● **WHAT TO PRODUCE**: Given the entries that follow, write out exactly the lines starting at the one containing "(R284, R456). -/" and ending at the one containing "bytes, which may lie in two pages. -/", both ends included, and only those.

(Stored items)

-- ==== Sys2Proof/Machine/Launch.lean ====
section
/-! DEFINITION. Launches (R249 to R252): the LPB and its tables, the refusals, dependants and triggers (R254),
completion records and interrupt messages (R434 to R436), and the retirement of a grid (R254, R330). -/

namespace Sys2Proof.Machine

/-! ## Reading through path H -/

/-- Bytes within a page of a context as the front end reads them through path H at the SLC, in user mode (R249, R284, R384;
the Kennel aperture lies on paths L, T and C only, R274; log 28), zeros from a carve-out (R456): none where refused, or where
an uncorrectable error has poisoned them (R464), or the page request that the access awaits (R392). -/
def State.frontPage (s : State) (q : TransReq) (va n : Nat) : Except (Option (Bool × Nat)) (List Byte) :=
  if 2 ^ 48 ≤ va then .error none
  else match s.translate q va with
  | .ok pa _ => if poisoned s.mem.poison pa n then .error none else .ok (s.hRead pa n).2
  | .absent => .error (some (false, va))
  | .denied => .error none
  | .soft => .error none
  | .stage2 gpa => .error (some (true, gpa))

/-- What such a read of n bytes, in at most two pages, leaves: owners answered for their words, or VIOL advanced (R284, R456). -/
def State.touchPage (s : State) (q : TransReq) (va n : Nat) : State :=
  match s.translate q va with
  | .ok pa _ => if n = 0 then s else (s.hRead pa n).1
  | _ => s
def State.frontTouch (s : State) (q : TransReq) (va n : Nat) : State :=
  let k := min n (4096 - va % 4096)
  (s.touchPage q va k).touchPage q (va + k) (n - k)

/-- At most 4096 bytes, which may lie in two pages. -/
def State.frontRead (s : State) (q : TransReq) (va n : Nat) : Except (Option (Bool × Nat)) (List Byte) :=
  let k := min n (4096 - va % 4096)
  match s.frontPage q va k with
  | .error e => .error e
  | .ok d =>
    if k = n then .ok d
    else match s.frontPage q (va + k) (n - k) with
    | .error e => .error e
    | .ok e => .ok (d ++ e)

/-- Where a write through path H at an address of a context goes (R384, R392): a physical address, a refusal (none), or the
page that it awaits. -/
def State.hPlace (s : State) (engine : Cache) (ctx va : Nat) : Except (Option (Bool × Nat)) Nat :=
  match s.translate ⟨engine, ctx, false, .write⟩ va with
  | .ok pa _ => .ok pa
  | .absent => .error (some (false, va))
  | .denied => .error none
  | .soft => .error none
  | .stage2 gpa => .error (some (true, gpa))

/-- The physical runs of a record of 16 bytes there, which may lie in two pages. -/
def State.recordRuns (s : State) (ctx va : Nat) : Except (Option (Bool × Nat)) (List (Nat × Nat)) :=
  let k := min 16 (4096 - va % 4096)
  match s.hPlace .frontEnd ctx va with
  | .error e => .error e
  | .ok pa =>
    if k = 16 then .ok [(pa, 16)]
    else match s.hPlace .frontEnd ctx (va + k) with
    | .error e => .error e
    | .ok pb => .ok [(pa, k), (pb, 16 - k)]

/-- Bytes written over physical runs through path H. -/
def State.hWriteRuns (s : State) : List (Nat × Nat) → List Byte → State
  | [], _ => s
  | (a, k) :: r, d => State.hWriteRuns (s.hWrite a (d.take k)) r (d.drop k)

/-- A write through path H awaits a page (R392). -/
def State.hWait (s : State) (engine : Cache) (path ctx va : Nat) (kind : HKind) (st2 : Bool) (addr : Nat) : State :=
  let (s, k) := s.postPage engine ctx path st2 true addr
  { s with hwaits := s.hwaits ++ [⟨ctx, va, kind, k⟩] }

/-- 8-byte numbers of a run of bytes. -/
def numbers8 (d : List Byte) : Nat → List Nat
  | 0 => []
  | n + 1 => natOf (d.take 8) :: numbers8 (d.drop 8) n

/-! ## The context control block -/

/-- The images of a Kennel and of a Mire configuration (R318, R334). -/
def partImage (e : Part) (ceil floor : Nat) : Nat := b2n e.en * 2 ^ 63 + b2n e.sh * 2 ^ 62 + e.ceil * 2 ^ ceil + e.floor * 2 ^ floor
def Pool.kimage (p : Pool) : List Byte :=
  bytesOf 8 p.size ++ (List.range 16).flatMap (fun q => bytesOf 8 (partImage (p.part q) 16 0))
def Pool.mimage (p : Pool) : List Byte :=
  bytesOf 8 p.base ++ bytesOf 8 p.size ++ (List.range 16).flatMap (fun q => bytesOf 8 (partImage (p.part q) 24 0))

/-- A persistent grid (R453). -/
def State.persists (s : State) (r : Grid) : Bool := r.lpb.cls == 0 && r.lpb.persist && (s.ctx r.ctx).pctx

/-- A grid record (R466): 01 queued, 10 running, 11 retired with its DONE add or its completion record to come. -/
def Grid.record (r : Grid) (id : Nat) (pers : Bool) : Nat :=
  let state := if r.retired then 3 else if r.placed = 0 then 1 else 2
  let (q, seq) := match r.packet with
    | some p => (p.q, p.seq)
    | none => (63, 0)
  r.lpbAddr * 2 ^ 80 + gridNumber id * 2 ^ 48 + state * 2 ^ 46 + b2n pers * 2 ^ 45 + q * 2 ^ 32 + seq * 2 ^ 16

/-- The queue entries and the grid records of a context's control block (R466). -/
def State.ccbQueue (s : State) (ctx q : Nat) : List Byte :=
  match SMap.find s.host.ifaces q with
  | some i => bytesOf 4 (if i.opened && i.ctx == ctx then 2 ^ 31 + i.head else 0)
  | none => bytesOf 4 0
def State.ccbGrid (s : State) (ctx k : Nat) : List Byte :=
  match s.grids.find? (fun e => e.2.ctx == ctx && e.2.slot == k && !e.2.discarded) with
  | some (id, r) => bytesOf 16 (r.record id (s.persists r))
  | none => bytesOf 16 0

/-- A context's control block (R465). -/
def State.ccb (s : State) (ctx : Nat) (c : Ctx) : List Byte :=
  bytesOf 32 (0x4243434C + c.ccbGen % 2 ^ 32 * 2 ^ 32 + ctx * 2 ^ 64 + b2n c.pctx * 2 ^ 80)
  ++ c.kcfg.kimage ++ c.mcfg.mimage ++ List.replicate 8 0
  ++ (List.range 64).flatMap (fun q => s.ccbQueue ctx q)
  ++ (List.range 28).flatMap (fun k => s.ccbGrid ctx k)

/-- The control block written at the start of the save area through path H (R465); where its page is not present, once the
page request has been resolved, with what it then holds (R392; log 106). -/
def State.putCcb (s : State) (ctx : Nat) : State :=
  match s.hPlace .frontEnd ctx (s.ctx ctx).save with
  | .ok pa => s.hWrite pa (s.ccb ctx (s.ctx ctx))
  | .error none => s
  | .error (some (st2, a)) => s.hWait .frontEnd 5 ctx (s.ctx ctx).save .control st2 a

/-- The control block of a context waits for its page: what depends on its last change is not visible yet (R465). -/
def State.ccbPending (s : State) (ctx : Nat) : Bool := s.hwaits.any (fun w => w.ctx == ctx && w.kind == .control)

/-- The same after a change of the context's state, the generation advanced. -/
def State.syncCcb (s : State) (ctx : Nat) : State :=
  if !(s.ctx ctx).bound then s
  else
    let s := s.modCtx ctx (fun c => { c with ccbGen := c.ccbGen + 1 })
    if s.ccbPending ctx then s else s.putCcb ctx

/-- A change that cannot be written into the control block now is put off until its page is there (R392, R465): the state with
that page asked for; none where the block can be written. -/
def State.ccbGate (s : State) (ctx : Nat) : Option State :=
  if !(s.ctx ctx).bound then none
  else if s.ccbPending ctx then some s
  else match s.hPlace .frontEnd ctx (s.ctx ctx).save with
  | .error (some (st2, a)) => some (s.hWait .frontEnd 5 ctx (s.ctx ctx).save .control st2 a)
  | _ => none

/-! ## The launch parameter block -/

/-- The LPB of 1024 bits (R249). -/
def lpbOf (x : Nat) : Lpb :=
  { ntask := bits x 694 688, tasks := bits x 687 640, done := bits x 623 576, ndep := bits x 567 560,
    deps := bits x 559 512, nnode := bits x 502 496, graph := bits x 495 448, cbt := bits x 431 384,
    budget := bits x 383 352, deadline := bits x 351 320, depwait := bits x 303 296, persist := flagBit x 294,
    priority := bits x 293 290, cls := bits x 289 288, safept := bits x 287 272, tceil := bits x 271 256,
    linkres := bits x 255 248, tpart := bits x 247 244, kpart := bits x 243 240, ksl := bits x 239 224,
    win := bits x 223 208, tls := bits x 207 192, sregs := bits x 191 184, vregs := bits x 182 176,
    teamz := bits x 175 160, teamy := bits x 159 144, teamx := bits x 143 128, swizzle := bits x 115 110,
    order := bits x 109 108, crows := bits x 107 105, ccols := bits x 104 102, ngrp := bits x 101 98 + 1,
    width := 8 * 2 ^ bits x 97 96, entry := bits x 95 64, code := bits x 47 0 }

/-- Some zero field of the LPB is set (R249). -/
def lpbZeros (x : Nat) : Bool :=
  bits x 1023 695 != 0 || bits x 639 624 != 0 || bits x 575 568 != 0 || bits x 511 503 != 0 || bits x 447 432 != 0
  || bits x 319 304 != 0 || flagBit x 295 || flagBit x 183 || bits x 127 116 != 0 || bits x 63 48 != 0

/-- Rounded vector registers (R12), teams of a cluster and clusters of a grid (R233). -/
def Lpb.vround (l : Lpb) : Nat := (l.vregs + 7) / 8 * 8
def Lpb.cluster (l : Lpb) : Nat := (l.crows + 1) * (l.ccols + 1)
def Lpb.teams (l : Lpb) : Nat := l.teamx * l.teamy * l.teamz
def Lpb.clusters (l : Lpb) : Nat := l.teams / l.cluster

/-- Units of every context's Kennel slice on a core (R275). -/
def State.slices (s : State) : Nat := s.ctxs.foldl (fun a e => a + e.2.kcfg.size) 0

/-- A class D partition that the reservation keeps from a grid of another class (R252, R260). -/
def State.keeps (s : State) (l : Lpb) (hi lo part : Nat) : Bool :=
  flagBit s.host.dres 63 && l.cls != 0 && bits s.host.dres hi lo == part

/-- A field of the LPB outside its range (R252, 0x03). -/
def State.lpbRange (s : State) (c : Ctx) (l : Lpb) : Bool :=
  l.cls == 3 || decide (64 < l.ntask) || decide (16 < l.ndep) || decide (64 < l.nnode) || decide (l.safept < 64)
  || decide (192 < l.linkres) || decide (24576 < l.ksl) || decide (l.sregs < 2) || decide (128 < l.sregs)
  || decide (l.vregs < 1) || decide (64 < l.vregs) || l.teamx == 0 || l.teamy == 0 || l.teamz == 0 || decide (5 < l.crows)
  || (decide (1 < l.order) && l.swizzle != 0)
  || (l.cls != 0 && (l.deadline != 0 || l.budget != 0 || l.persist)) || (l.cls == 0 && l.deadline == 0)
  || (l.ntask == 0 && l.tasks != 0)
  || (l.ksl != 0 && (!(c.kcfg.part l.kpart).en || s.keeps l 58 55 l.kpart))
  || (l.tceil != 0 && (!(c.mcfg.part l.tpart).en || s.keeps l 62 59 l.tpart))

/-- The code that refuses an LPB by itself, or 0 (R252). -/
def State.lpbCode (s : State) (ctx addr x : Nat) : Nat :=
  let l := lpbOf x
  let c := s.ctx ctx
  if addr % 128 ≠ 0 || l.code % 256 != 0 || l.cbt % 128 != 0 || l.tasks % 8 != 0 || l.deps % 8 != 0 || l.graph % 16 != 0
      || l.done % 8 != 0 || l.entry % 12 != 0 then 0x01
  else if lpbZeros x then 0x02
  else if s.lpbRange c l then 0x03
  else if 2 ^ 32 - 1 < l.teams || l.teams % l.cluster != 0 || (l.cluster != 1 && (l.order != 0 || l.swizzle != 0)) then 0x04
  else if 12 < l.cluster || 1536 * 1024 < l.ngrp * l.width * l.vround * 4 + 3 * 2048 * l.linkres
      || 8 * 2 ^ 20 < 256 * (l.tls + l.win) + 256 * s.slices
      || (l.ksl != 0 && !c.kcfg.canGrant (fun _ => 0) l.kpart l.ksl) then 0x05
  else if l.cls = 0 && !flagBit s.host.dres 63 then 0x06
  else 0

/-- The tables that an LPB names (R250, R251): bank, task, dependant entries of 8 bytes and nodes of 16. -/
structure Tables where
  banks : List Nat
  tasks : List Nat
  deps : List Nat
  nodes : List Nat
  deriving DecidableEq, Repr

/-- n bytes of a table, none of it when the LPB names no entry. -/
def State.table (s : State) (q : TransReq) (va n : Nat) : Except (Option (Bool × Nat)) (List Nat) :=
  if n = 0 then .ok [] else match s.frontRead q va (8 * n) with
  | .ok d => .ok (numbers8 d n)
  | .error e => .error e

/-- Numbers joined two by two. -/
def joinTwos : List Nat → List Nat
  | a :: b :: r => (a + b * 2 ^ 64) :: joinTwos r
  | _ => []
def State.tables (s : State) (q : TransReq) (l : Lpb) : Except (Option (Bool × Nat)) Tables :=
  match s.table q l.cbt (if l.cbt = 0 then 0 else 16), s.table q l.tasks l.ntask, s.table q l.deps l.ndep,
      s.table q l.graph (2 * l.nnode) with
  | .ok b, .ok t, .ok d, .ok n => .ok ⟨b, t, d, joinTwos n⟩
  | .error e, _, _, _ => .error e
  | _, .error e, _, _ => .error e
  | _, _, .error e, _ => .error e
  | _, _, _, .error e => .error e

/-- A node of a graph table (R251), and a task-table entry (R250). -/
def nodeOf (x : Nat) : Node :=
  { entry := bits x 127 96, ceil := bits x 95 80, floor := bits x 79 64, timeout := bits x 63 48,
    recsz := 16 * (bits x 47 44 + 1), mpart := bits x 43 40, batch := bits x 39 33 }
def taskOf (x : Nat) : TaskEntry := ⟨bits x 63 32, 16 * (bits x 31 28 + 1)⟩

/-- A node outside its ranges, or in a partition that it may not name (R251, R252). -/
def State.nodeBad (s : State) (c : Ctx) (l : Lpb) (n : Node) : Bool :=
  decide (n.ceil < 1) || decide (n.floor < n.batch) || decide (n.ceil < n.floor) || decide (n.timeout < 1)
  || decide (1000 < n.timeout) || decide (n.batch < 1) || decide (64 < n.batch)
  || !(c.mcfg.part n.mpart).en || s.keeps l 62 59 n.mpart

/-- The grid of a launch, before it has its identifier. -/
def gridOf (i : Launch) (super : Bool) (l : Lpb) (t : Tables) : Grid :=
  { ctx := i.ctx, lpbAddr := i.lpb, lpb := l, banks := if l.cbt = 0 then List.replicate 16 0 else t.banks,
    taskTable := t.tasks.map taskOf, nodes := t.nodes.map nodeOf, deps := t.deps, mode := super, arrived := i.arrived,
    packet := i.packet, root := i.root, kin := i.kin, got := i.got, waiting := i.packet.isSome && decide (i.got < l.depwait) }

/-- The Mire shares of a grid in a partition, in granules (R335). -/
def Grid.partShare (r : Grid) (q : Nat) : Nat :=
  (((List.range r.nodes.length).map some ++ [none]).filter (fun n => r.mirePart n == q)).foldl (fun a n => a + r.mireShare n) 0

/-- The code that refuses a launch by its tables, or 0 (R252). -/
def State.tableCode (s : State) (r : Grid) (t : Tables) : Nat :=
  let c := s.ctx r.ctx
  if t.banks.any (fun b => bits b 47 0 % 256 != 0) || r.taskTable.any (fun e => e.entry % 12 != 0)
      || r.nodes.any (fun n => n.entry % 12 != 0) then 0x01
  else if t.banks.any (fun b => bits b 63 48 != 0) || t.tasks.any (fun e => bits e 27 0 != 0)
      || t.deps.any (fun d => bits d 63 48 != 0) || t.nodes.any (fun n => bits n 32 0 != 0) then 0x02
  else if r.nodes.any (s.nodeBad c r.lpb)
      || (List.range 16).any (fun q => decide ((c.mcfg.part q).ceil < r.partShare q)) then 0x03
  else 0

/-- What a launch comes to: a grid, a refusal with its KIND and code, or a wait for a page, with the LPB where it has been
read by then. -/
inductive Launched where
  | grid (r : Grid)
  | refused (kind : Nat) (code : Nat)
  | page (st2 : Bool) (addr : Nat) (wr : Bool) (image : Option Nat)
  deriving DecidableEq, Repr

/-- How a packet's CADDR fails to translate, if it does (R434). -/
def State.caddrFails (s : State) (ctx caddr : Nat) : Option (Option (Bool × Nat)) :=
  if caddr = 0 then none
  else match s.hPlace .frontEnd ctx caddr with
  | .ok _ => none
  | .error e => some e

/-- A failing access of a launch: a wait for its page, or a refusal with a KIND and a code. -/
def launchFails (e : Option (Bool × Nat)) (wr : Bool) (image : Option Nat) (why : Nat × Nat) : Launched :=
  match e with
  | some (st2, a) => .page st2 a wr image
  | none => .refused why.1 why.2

● **OUTPUT BELOW**:
/-- What such a read of n bytes, in at most two pages, leaves: owners answered for their words, or VIOL advanced (R284, R456). -/
def State.touchPage (s : State) (q : TransReq) (va n : Nat) : State :=
  match s.translate q va with
  | .ok pa _ => if n = 0 then s else (s.hRead pa n).1
  | _ => s
def State.frontTouch (s : State) (q : TransReq) (va n : Nat) : State :=
  let k := min n (4096 - va % 4096)
  (s.touchPage q va k).touchPage q (va + k) (n - k)

/-- At most 4096 bytes, which may lie in two pages. -/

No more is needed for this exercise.